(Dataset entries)
- - -

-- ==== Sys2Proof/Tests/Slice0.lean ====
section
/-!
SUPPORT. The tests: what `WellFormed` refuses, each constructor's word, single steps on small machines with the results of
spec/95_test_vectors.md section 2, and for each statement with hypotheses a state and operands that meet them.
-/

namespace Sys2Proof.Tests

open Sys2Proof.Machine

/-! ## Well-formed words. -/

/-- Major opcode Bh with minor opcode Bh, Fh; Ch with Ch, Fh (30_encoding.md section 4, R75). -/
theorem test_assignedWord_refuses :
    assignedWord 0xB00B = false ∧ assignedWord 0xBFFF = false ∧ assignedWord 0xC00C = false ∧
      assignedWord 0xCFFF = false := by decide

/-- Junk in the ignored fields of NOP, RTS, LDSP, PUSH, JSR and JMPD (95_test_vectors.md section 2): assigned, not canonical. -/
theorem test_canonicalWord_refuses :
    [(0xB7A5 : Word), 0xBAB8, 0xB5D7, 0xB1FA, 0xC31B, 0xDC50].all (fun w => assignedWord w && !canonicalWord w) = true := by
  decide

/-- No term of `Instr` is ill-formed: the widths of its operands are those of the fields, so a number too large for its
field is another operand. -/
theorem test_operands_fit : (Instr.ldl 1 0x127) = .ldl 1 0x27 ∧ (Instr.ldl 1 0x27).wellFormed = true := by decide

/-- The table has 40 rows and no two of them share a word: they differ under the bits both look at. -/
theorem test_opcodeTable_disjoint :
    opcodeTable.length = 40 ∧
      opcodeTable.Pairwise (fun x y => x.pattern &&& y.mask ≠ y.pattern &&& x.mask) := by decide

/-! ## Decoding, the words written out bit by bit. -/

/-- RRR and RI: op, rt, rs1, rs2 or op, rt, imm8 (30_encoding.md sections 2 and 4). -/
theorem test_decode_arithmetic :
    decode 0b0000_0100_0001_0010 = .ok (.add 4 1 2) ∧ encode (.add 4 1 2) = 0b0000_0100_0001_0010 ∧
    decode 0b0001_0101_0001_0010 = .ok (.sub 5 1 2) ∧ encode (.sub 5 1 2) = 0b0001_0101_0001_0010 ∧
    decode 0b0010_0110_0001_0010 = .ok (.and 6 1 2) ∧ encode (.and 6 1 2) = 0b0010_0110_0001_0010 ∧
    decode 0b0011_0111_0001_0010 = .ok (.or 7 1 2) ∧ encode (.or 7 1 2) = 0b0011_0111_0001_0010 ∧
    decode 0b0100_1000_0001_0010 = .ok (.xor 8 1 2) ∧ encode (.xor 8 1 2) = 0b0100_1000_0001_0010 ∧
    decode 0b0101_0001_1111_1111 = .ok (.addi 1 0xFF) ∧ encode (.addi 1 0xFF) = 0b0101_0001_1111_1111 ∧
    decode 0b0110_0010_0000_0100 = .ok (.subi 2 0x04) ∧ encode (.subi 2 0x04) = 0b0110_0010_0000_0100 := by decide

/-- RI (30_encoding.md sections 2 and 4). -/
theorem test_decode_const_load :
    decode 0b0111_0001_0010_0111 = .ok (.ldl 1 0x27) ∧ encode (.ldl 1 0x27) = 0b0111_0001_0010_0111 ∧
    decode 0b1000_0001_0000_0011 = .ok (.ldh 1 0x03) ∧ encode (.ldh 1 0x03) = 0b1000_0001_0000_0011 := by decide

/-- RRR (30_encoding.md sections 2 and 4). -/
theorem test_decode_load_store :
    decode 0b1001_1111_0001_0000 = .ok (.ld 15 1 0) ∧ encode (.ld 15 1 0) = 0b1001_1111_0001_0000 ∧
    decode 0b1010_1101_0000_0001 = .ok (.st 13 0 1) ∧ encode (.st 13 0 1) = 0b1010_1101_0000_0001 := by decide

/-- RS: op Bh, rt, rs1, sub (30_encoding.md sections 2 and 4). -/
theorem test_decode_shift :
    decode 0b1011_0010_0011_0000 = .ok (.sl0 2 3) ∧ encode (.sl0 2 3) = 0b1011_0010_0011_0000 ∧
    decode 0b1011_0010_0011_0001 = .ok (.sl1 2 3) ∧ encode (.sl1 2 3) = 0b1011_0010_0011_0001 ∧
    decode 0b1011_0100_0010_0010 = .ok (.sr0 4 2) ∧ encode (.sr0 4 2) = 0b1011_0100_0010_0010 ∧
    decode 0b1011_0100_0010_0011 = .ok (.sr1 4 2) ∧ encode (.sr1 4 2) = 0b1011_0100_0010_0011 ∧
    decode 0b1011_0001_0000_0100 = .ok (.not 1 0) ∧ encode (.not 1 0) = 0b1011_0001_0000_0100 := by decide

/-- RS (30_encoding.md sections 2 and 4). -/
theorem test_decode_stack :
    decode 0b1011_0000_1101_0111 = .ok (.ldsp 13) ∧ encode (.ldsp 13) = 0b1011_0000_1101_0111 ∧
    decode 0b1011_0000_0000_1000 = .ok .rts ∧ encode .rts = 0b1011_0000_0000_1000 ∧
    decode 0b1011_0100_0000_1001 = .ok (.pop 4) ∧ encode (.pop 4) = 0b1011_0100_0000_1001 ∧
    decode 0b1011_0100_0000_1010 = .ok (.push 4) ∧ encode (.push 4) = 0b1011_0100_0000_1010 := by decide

- - -

Aim of the exercise: Copy, exactly and only, the lines above that begin with the one containing "decode 0b0100_1000_0001_0010 = .ok" and finish with the one containing "decode 0b0101_0001_1111_1111 = .ok".

Task response:
    decode 0b0100_1000_0001_0010 = .ok (.xor 8 1 2) ∧ encode (.xor 8 1 2) = 0b0100_1000_0001_0010 ∧
    decode 0b0101_0001_1111_1111 = .ok (.addi 1 0xFF) ∧ encode (.addi 1 0xFF) = 0b0101_0001_1111_1111 ∧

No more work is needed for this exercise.